A Full-text unigram search engine implemented in c++.
- Vikramjeet Singh
The aim of this project is to build a prototype of a search engine which works on Student database and retrieve the details based on query.This search engine takes user student database in json format. This search engine is full text search engine unlike exact value search in Data Base Management System.
Here without using the concept of machine learning , aim was to make it a better search engine by applying word similarity like jump and leap are same and stemming like jumping to jump etc. We have student document in Json format which is used as database for searching.Our main purpose is to create an object of Student File, and using Json Parser we access complete information of file in to main memory.Json Parser reads the document in byte by byte fashion. Depending on the byte it will call the appropriate handler. The Student pages has been taken as object and following operations are performed,
- Split the text into tokens
- Remove the stop words
- Stem the words
- Maintain where each word has occurred (using Hash Map/Unordered_map(C++ STL)) like a key-value pair. We put word as the key and an array of integer as value. The array at each index contains count of that word present in various attributes of object. Now we are performing inverted indexing to know which student's data need to be printed.Here also, we are going to maintain a kind of Hash Map containing words as key and value as set of all documents in which it is present along with a set-Bit and a Term Frequency (TF).

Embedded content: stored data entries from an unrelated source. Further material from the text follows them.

theorem State.genAdvance_kept {s : State} {fn : Nat}
    (hH : ∀ x ∈ ([.mem, .fns, .queues, .egress, .lanes, .mctp, .armed, .block .mem, .block .reef, .block .jl, .block .svc, .block .hbr] : List Portion), H x = false)
    (hk0 : Kept pk wq H z0 s) : Kept pk wq H z0 (State.genAdvance s fn) := by
  unfold State.genAdvance
  repeat' (first
    | with_reducible assumption | exact held_sub hH rfl | exact held_one hH rfl | exact fldOk rfl
    | with_reducible refine State.fnEvent_kept ?_ ?_ ?_ ?_ | with_reducible refine State.modGen_kept ?_ ?_
    | with_reducible refine State.genStat_kept ?_ ?_ | with_reducible refine State.genEnd_kept ?_ ?_
    | with_reducible refine State.genBoundary_kept ?_ ?_ | with_reducible refine State.genTokens_kept ?_ ?_
    | with_reducible refine State.genLaunch_kept ?_ ?_ | with_reducible refine mapFst_kept ?_
    | with_reducible refine ite_kept ?_ ?_
    | with_reducible refine State.genTokens_kept' (by with_reducible assumption) ?_ ?_
    | simp only [Kept.frame_iff, and_self, true_or, or_true] | with_reducible intro _ | dsimp only | split)

theorem State.modLaunch_kept {s : State} {lid : Nat} {g : Launch → Launch} (hk0 : Kept pk wq H z0 s) : Kept pk wq H z0
    (State.modLaunch s lid g) := by
  unfold State.modLaunch
  repeat' (first
    | with_reducible assumption | with_reducible refine mapFst_kept ?_ | with_reducible refine ite_kept ?_ ?_
    | simp only [Kept.frame_iff, and_self, true_or, or_true] | with_reducible intro _ | dsimp only | split)

theorem State.launchEnd_kept {s : State} {lid : Nat} {st : Status}
    (hH : ∀ x ∈ ([.mem, .fns, .queues, .egress, .lanes, .mctp, .armed, .block .mem, .block .reef, .block .jl, .block .svc, .block .hbr] : List Portion), H x = false)
    (hk0 : Kept pk wq H z0 s) : Kept pk wq H z0 (State.launchEnd s lid st) := by
  unfold State.launchEnd
  repeat' (first
    | with_reducible assumption | exact held_sub hH rfl | exact held_one hH rfl | exact fldOk rfl
    | with_reducible refine State.completeCommand_kept ?_ ?_ | with_reducible refine State.modGen_kept ?_ ?_
    | with_reducible refine State.genAdvance_kept ?_ ?_ | with_reducible refine ite_kept ?_ ?_
    | simp only [Kept.frame_iff, and_self, true_or, or_true] | with_reducible intro _ | dsimp only | split)

theorem State.launchStop_kept {s : State} {lid : Nat} {st : Status}
    (hH : ∀ x ∈ ([.mem, .islets, .fns, .queues, .egress, .gov, .lanes, .mctp, .armed, .block .isl, .block .mem, .block .reef, .block .jl, .block .svc, .block .hbr] : List Portion), H x = false)
    (hk0 : Kept pk wq H z0 s) : Kept pk wq H z0 (State.launchStop s lid st) := by
  unfold State.launchStop
  repeat' (first
    | with_reducible assumption | exact held_sub hH rfl | exact held_one hH rfl | exact fldOk rfl
    | with_reducible refine State.stopIslets_kept ?_ ?_ | with_reducible refine State.launchEnd_kept ?_ ?_
    | with_reducible intro _ | dsimp only | split)

theorem State.taskEnd_kept {s : State} {t : Option Task} {st : Status}
    (hH : ∀ x ∈ ([.mem, .islets, .fns, .optim, .queues, .jobs, .egress, .gov, .lanes, .mctp, .armed, .block .isl, .block .mem, .block .pipe, .block .reef, .block .jl, .block .red, .block .opt, .block .svc, .block .hbr] : List Portion), H x = false)
    (hk0 : Kept pk wq H z0 s) : Kept pk wq H z0 (State.taskEnd s t st) := by
  unfold State.taskEnd
  repeat' (first
    | with_reducible assumption | exact held_sub hH rfl | exact held_one hH rfl | exact fldOk rfl
    | with_reducible refine State.abortStep_kept ?_ ?_ | with_reducible refine State.optStop_kept ?_ ?_
    | with_reducible refine State.launchStop_kept ?_ ?_ | with_reducible intro _ | dsimp only | split)

theorem State.isletFaults_kept {s : State} {i : Nat} {cause : Nat} {st : Status}
    (hH : ∀ x ∈ ([.mem, .islets, .fns, .optim, .queues, .jobs, .egress, .gov, .lanes, .mctp, .armed, .block .isl, .block .mem, .block .pipe, .block .reef, .block .jl, .block .red, .block .opt, .block .svc, .block .hbr] : List Portion), H x = false)
    (hk0 : Kept pk wq H z0 s) : Kept pk wq H z0 (State.isletFaults s i cause st) := by
  unfold State.isletFaults
  repeat' (first
    | with_reducible assumption | exact held_sub hH rfl | exact held_one hH rfl | exact fldOk rfl
    | with_reducible refine State.setFld_kept ?_ ?_ ?_ | with_reducible refine State.modIslet_kept ?_ ?_
    | with_reducible refine State.copyStat_kept ?_ ?_ | with_reducible refine State.queueStat_kept ?_ ?_
    | with_reducible refine State.freeUnfinished_kept ?_ ?_ | with_reducible refine State.taskEnd_kept ?_ ?_
    | with_reducible intro _ | dsimp only | split)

It is a numerical statistics that is intended to reflect how important the word is to the document in the collection. On the basis of term frequency we give priority to document which contains that particular word.

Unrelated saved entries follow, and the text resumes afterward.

theorem State.phaseIslet_kept {s : State} {fn : Nat} {slot : Nat} {k : Nat} {m : Nat} {v : StepSvc} {i : Nat}
    (hH : ∀ x ∈ ([.islets, .lanes, .block .isl] : List Portion), H x = false) (hk0 : Kept pk wq H z0 s) : Kept pk wq H
    z0 (State.phaseIslet s fn slot k m v i) := by
  unfold State.phaseIslet
  repeat' (first
    | with_reducible assumption | exact held_sub hH rfl | exact held_one hH rfl | exact fldOk rfl
    | with_reducible refine State.sendPacket_kept ?_ ?_ | with_reducible refine State.spWrite_kept ?_ ?_
    | with_reducible refine State.startIslet_kept ?_ ?_ | with_reducible refine ite_kept ?_ ?_
    | with_reducible refine State.startIslet_kept' (by with_reducible assumption) ?_ ?_
    | simp only [Kept.frame_iff, and_self, true_or, or_true] | with_reducible intro _ | dsimp only | split)

theorem State.phaseArrives_kept {s : State} {fn : Nat} {slot : Nat} {k : Nat} {m : Nat} {i : Nat}
    (hH : ∀ x ∈ ([.islets, .lanes, .block .isl] : List Portion), H x = false) (hk0 : Kept pk wq H z0 s) : Kept pk wq H
    z0 (State.phaseArrives s fn slot k m i) := by
  unfold State.phaseArrives
  repeat' (first
    | with_reducible assumption | exact held_sub hH rfl | exact held_one hH rfl | exact fldOk rfl
    | with_reducible refine State.phaseIslet_kept ?_ ?_ | with_reducible intro _ | dsimp only | split)

theorem State.phaseBegins_kept {s : State} {fn : Nat} {slot : Nat} {k : Nat} {m : Nat} {rest : List (Nat × Nat)}
    {v : StepSvc} (hH : ∀ x ∈ ([.islets, .fns, .lanes, .block .isl, .block .pipe] : List Portion), H x = false)
    (hk0 : Kept pk wq H z0 s) : Kept pk wq H z0 (State.phaseBegins s fn slot k m rest v) := by
  unfold State.phaseBegins
  repeat' (first
    | with_reducible assumption | exact held_sub hH rfl | exact held_one hH rfl | exact fldOk rfl
    | with_reducible refine State.setFld_kept ?_ ?_ ?_ | with_reducible refine State.sendPacket_kept ?_ ?_
    | with_reducible refine State.modStage_kept ?_ ?_ | with_reducible refine State.shoalCur_kept ?_ ?_
    | with_reducible refine State.stageCounts_kept ?_ ?_ | with_reducible refine State.modStep_kept ?_ ?_
    | with_reducible refine State.phaseIslet_kept ?_ ?_ | with_reducible refine foldl_kept ?_ ?_
    | with_reducible refine ite_kept ?_ ?_ | with_reducible refine iteP_kept ?_ ?_
    | with_reducible refine foldlP_kept ?_ ?_
    | with_reducible refine foldlP_kept' (by with_reducible assumption) ?_ ?_
    | simp only [Kept.frame_iff, and_self, true_or, or_true] | with_reducible intro _ | dsimp only | split)

theorem execPhaseStart_kept {fn : Nat} {slot : Nat} {s : State}
    (hH : ∀ x ∈ ([.islets, .fns, .lanes, .block .isl, .block .pipe] : List Portion), H x = false)
    (hk0 : Kept pk wq H z0 s) : Kept.Outcome pk wq H z0 (execPhaseStart fn slot s) := by
  unfold execPhaseStart
  repeat' (first
    | with_reducible assumption | exact held_sub hH rfl | exact held_one hH rfl | exact fldOk rfl
    | with_reducible refine State.phaseBegins_kept ?_ ?_ | with_reducible refine ite_kept ?_ ?_
    | with_reducible refine iteO_kept ?_ ?_ | with_reducible refine Kept.next ?_ | with_reducible exact Kept.fault
    | with_reducible intro _ | dsimp only | split)

theorem State.bucketsFull_kept {s : State} {fn : Nat} {slot : Nat} (hH : ∀ x ∈ ([.jobs] : List Portion), H x = false)
    (hk0 : Kept pk wq H z0 s) : Kept pk wq H z0 (State.bucketsFull s fn slot) := by
  unfold State.bucketsFull
  repeat' (first
    | with_reducible assumption | exact held_sub hH rfl | exact held_one hH rfl | exact fldOk rfl
    | with_reducible refine State.modJob_kept ?_ ?_ | with_reducible refine foldl_kept ?_ ?_
    | with_reducible refine iteP_kept ?_ ?_ | with_reducible refine foldlP_kept ?_ ?_
    | with_reducible refine foldlP_kept' (by with_reducible assumption) ?_ ?_
    | simp only [Kept.frame_iff, and_self, true_or, or_true] | with_reducible intro _ | dsimp only | split)

theorem State.phaseEnds_kept {s : State} {fn : Nat} {slot : Nat} {k : Nat} {m : Nat} {v : StepSvc}
    (hH : ∀ x ∈ ([.fns, .jobs, .egress, .lanes, .armed, .block .pipe, .block .jl] : List Portion), H x = false)
    (hk0 : Kept pk wq H z0 s) : Kept pk wq H z0 (State.phaseEnds s fn slot k m v) := by
  unfold State.phaseEnds
  repeat' (first
    | with_reducible assumption | exact held_sub hH rfl | exact held_one hH rfl | exact fldOk rfl
    | with_reducible refine State.modStage_kept ?_ ?_ | with_reducible refine State.shoalClose_kept ?_ ?_
    | with_reducible refine State.shoalRetire_kept ?_ ?_ | with_reducible refine State.phaseNext_kept ?_ ?_
    | with_reducible refine State.stageCounts_kept ?_ ?_ | with_reducible refine State.bucketsFull_kept ?_ ?_
    | with_reducible refine ite_kept ?_ ?_ | simp only [Kept.frame_iff, and_self, true_or, or_true]
    | with_reducible intro _ | dsimp only | split)

theorem execPhaseDone_kept {fn : Nat} {slot : Nat} {s : State}
    (hH : ∀ x ∈ ([.fns, .jobs, .egress, .lanes, .armed, .block .pipe, .block .jl] : List Portion), H x = false)
    (hk0 : Kept pk wq H z0 s) : Kept.Outcome pk wq H z0 (execPhaseDone fn slot s) := by
  unfold execPhaseDone
  repeat' (first
    | with_reducible assumption | exact held_sub hH rfl | exact held_one hH rfl | exact fldOk rfl
    | with_reducible refine State.phaseEnds_kept ?_ ?_ | with_reducible refine ite_kept ?_ ?_
    | with_reducible refine iteO_kept ?_ ?_ | with_reducible refine Kept.next ?_ | with_reducible intro _ | dsimp only
    | split)

theorem execPhaseTimeout_kept {fn : Nat} {slot : Nat} {s : State}
    (hH : ∀ x ∈ ([.islets, .fns, .queues, .jobs, .egress, .gov, .armed, .counts, .block .isl, .block .pipe, .block .jl, .block .red, .block .svc, .block .hbr] : List Portion), H x = false)
    (hk0 : Kept pk wq H z0 s) : Kept.Outcome pk wq H z0 (execPhaseTimeout fn slot s) := by
  unfold execPhaseTimeout
  repeat' (first
    | with_reducible assumption | exact held_sub hH rfl | exact held_one hH rfl | exact fldOk rfl
    | with_reducible refine State.reachCount_kept ?_ ?_ | with_reducible refine State.abortStep_kept ?_ ?_
    | with_reducible refine ite_kept ?_ ?_ | with_reducible refine iteO_kept ?_ ?_
    | with_reducible refine Kept.next ?_ | with_reducible intro _ | dsimp only | split)

theorem execFeedCopyDone_kept {fn : Nat} {slot : Nat} {ans : Answer} {s : State}
    (hH : ∀ x ∈ ([.mem, .islets, .fns, .queues, .jobs, .egress, .gov, .lanes, .mctp, .armed, .block .isl, .block .mem, .block .pipe, .block .reef, .block .jl, .block .red, .block .svc, .block .hbr] : List Portion), H x = false)
    (hk0 : Kept pk wq H z0 s) : Kept.Outcome pk wq H z0 (execFeedCopyDone fn slot ans s) := by
  unfold execFeedCopyDone
  repeat' (first
    | with_reducible assumption | exact held_sub hH rfl | exact held_one hH rfl | exact fldOk rfl
    | with_reducible refine State.prepareWrite_kept ?_ ?_ | with_reducible refine State.devRead_kept ?_ ?_
    | with_reducible refine State.devWrite_kept ?_ ?_ | with_reducible refine State.hostAnswer_kept ?_ ?_
    | with_reducible refine State.modStage_kept ?_ ?_ | with_reducible refine State.modStep_kept ?_ ?_
    | with_reducible refine State.stepStat_kept ?_ ?_ | with_reducible refine State.abortStep_kept ?_ ?_
    | with_reducible refine State.shoalOverflow_kept ?_ ?_ | with_reducible refine ite_kept ?_ ?_
    | with_reducible refine iteO_kept ?_ ?_
    | with_reducible refine State.prepareWrite_kept' (by with_reducible assumption) ?_ ?_
    | with_reducible refine State.devRead_kept' (by with_reducible assumption) ?_ ?_
    | with_reducible refine State.devWrite_kept' (by with_reducible assumption) ?_ ?_
    | with_reducible refine State.hostAnswer_kept' (by with_reducible assumption) ?_ ?_
    | simp only [Kept.frame_iff, and_self, true_or, or_true] | with_reducible refine Kept.next ?_
    | with_reducible exact Kept.fault | with_reducible intro _ | dsimp only | split)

Term Frequency(TF) : 1+log(total weight)
Let say, we need to search “the brown” so we will be searching documents with “the” and documents with “brown” and show up. Here we are using one-gram/Unigram concept only. We are not using bi-gram, tri-gram etc. Now the frequency of the word “the” is relatively higher than other words. So documents even with less number of the word “brown” will also be shown up which in not of our interest.

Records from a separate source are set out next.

-- ==== Sys2Proof/Laws/KeptReefOps.lean ====
section
/-! SUPPORT. What the operations of ReefOps.lean keep. -/

namespace Sys2Proof.Machine
open Sys2Proof

variable {pk : Package} {wq : List Instr} {H : Portion → Bool} {z0 : State}

theorem State.reefStore_kept {s : State} {fn : Nat} {r : List Byte} {record : List Byte}
    (hH : ∀ x ∈ ([.mem, .islets, .fns, .queues, .jobs, .reefs, .egress, .gov, .lanes, .mctp, .armed, .block .img, .block .isl, .block .mem, .block .pipe, .block .reef, .block .jl, .block .red, .block .svc, .block .hbr] : List Portion), H x = false)
    (hk0 : Kept pk wq H z0 s) : Kept pk wq H z0 (State.reefStore s fn r record) := by
  unfold State.reefStore
  repeat' (first
    | with_reducible assumption | exact held_sub hH rfl | exact held_one hH rfl | exact fldOk rfl
    | with_reducible refine State.takeAccess_kept ?_ ?_ | with_reducible refine State.unitWrite_kept ?_ ?_
    | with_reducible refine ite_kept ?_ ?_
    | with_reducible refine State.unitWrite_kept' (by with_reducible assumption) ?_ ?_
    | simp only [Kept.frame_iff, and_self, true_or, or_true] | with_reducible intro _ | dsimp only | split)

theorem State.notifyWithHeld_kept {s : State} {n : Nat × Nat × Nat} (hk0 : Kept pk wq H z0 s) : Kept pk wq H z0
    (State.notifyWithHeld s n) := by
  unfold State.notifyWithHeld
  repeat' (first
    | with_reducible assumption | with_reducible refine mapFst_kept ?_ | with_reducible refine ite_kept ?_ ?_
    | simp only [Kept.frame_iff, and_self, true_or, or_true] | with_reducible intro _ | dsimp only | split)

theorem State.reefEnd_kept {s : State} {fn : Nat} {st : Nat} {r : List Byte} {record : List Byte} {bad : Bool}
    (hH : ∀ x ∈ ([.mem, .islets, .fns, .queues, .jobs, .reefs, .egress, .gov, .lanes, .mctp, .armed, .block .img, .block .isl, .block .mem, .block .pipe, .block .reef, .block .jl, .block .red, .block .svc, .block .hbr] : List Portion), H x = false)
    (hk0 : Kept pk wq H z0 s) : Kept pk wq H z0 (State.reefEnd s fn st r record bad) := by
  unfold State.reefEnd
  repeat' (first
    | with_reducible assumption | exact held_sub hH rfl | exact held_one hH rfl | exact fldOk rfl
    | with_reducible refine State.reefNotify_kept ?_ ?_ | with_reducible refine State.reefReport_kept ?_ ?_
    | with_reducible refine State.reefStore_kept ?_ ?_ | with_reducible refine State.notifyWithHeld_kept ?_
    | with_reducible refine ite_kept ?_ ?_ | with_reducible intro _ | dsimp only | split)

theorem State.reefRefuse_kept {s : State} {fn : Nat} {st : Nat} {r : List Byte} {status : Status}
    (hH : ∀ x ∈ ([.mem, .islets, .fns, .queues, .jobs, .reefs, .egress, .gov, .lanes, .mctp, .armed, .block .img, .block .isl, .block .mem, .block .pipe, .block .reef, .block .jl, .block .red, .block .svc, .block .hbr] : List Portion), H x = false)
    (hk0 : Kept pk wq H z0 s) : Kept pk wq H z0 (State.reefRefuse s fn st r status) := by
  unfold State.reefRefuse
  repeat' (first
    | with_reducible assumption | exact held_sub hH rfl | exact held_one hH rfl | exact fldOk rfl
    | with_reducible refine State.reefEnd_kept ?_ ?_ | with_reducible intro _ | dsimp only | split)

theorem execReefWindowWrite_kept {fn : Nat} {addr : Nat} {data : List Byte} {s : State}
    (hH : ∀ x ∈ ([.reefs, .egress, .lanes, .armed, .block .img, .block .mem, .block .reef, .block .jl] : List Portion), H x = false)
    (hk0 : Kept pk wq H z0 s) : Kept.Outcome pk wq H z0 (execReefWindowWrite fn addr data s) := by
  unfold execReefWindowWrite
  repeat' (first
    | with_reducible assumption | exact held_sub hH rfl | exact held_one hH rfl | exact fldOk rfl
    | with_reducible refine State.unserved_kept ?_ | with_reducible refine State.accessEnds_kept ?_ ?_
    | with_reducible refine State.issueWrite_kept ?_ ?_ | with_reducible refine ite_kept ?_ ?_
    | with_reducible refine iteO_kept ?_ ?_
    | with_reducible refine State.issueWrite_kept' (by with_reducible assumption) ?_ ?_
    | simp only [Kept.frame_iff, and_self, true_or, or_true] | with_reducible refine Kept.next ?_
    | with_reducible intro _ | dsimp only | split)

theorem State.reefCancelQueue_kept {s : State} {st : Nat}
    (hH : ∀ x ∈ ([.mem, .islets, .fns, .queues, .jobs, .reefs, .egress, .gov, .lanes, .mctp, .armed, .block .img, .block .isl, .block .mem, .block .pipe, .block .reef, .block .jl, .block .red, .block .svc, .block .hbr] : List Portion), H x = false)
    (hk0 : Kept pk wq H z0 s) : Kept pk wq H z0 (State.reefCancelQueue s st) := by
  unfold State.reefCancelQueue
  repeat' (first
    | with_reducible assumption | exact held_sub hH rfl | exact held_one hH rfl | exact fldOk rfl
    | with_reducible refine State.modReef_kept ?_ ?_ | with_reducible refine State.retryIssues_kept ?_ ?_
    | with_reducible refine State.reefRefuse_kept ?_ ?_ | with_reducible refine foldl_kept ?_ ?_
    | with_reducible refine iteP_kept ?_ ?_ | with_reducible refine foldlP_kept ?_ ?_
    | with_reducible refine foldlP_kept' (by with_reducible assumption) ?_ ?_
    | simp only [Kept.frame_iff, and_self, true_or, or_true] | with_reducible intro _ | dsimp only | split)

theorem State.writeReefIssue_kept {s : State} {fn : Nat} {st : Nat} {w : Word}
    (hH : ∀ x ∈ ([.mem, .islets, .fns, .queues, .jobs, .reefs, .egress, .gov, .lanes, .mctp, .armed, .block .img, .block .isl, .block .mem, .block .pipe, .block .reef, .block .jl, .block .red, .block .svc, .block .hbr] : List Portion), H x = false)
    (hk0 : Kept pk wq H z0 s) : Kept pk wq H z0 (State.writeReefIssue s fn st w) := by
  unfold State.writeReefIssue
  repeat' (first
    | with_reducible assumption | exact held_sub hH rfl | exact held_one hH rfl | exact fldOk rfl
    | with_reducible refine State.fnEvent_kept ?_ ?_ ?_ ?_ | with_reducible refine State.reefPush_kept ?_ ?_
    | with_reducible refine State.reefCancelQueue_kept ?_ ?_ | with_reducible refine ite_kept ?_ ?_
    | with_reducible intro _ | dsimp only | split)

We will reduce the weightage of words like “the”, “an” etc. (I mean frequently occurring words) and we will increase the weightage of the words which occurs less frequently.
IDF = log (total number of docs /Number of documents word occurs)
If the word has occurred less number of time than IDF value will be more and vice-versa. Now in final list we will have both IDF and TF. We will be showing the result on the basis of TF and IDF. IDF for a word is single number representing in the entire documents while TF is for each page.
Include - Important directory containing major implementation and all kind of header files required to run the project.
- Dataclass - Contains class of student having necessry attributes to be loaded from document to main memory.
- Parsers - Contains Json Parser Library file and Handler. Hander manages all the data parsed by parser and store it inside Unordered Map.
- Text Preprocess - All necessary preprocess like removing special characters and tokenisation of words and filteration of stopwords along with Port stemming algorithm library to stem words are managed.
- ParseDBinfo - File that packs the entire project and generates a collection(i.e. Set) of Information that is utilised for searching purpose.
Data - Contains all the database files containing data in Json format that is parsed and extracted data is searched by user.
SRC - Contains the source file or a sample file that can use the ParseDBinfo file and generate the necessary Front-end Interaction with the user. It can be modified as per requirement.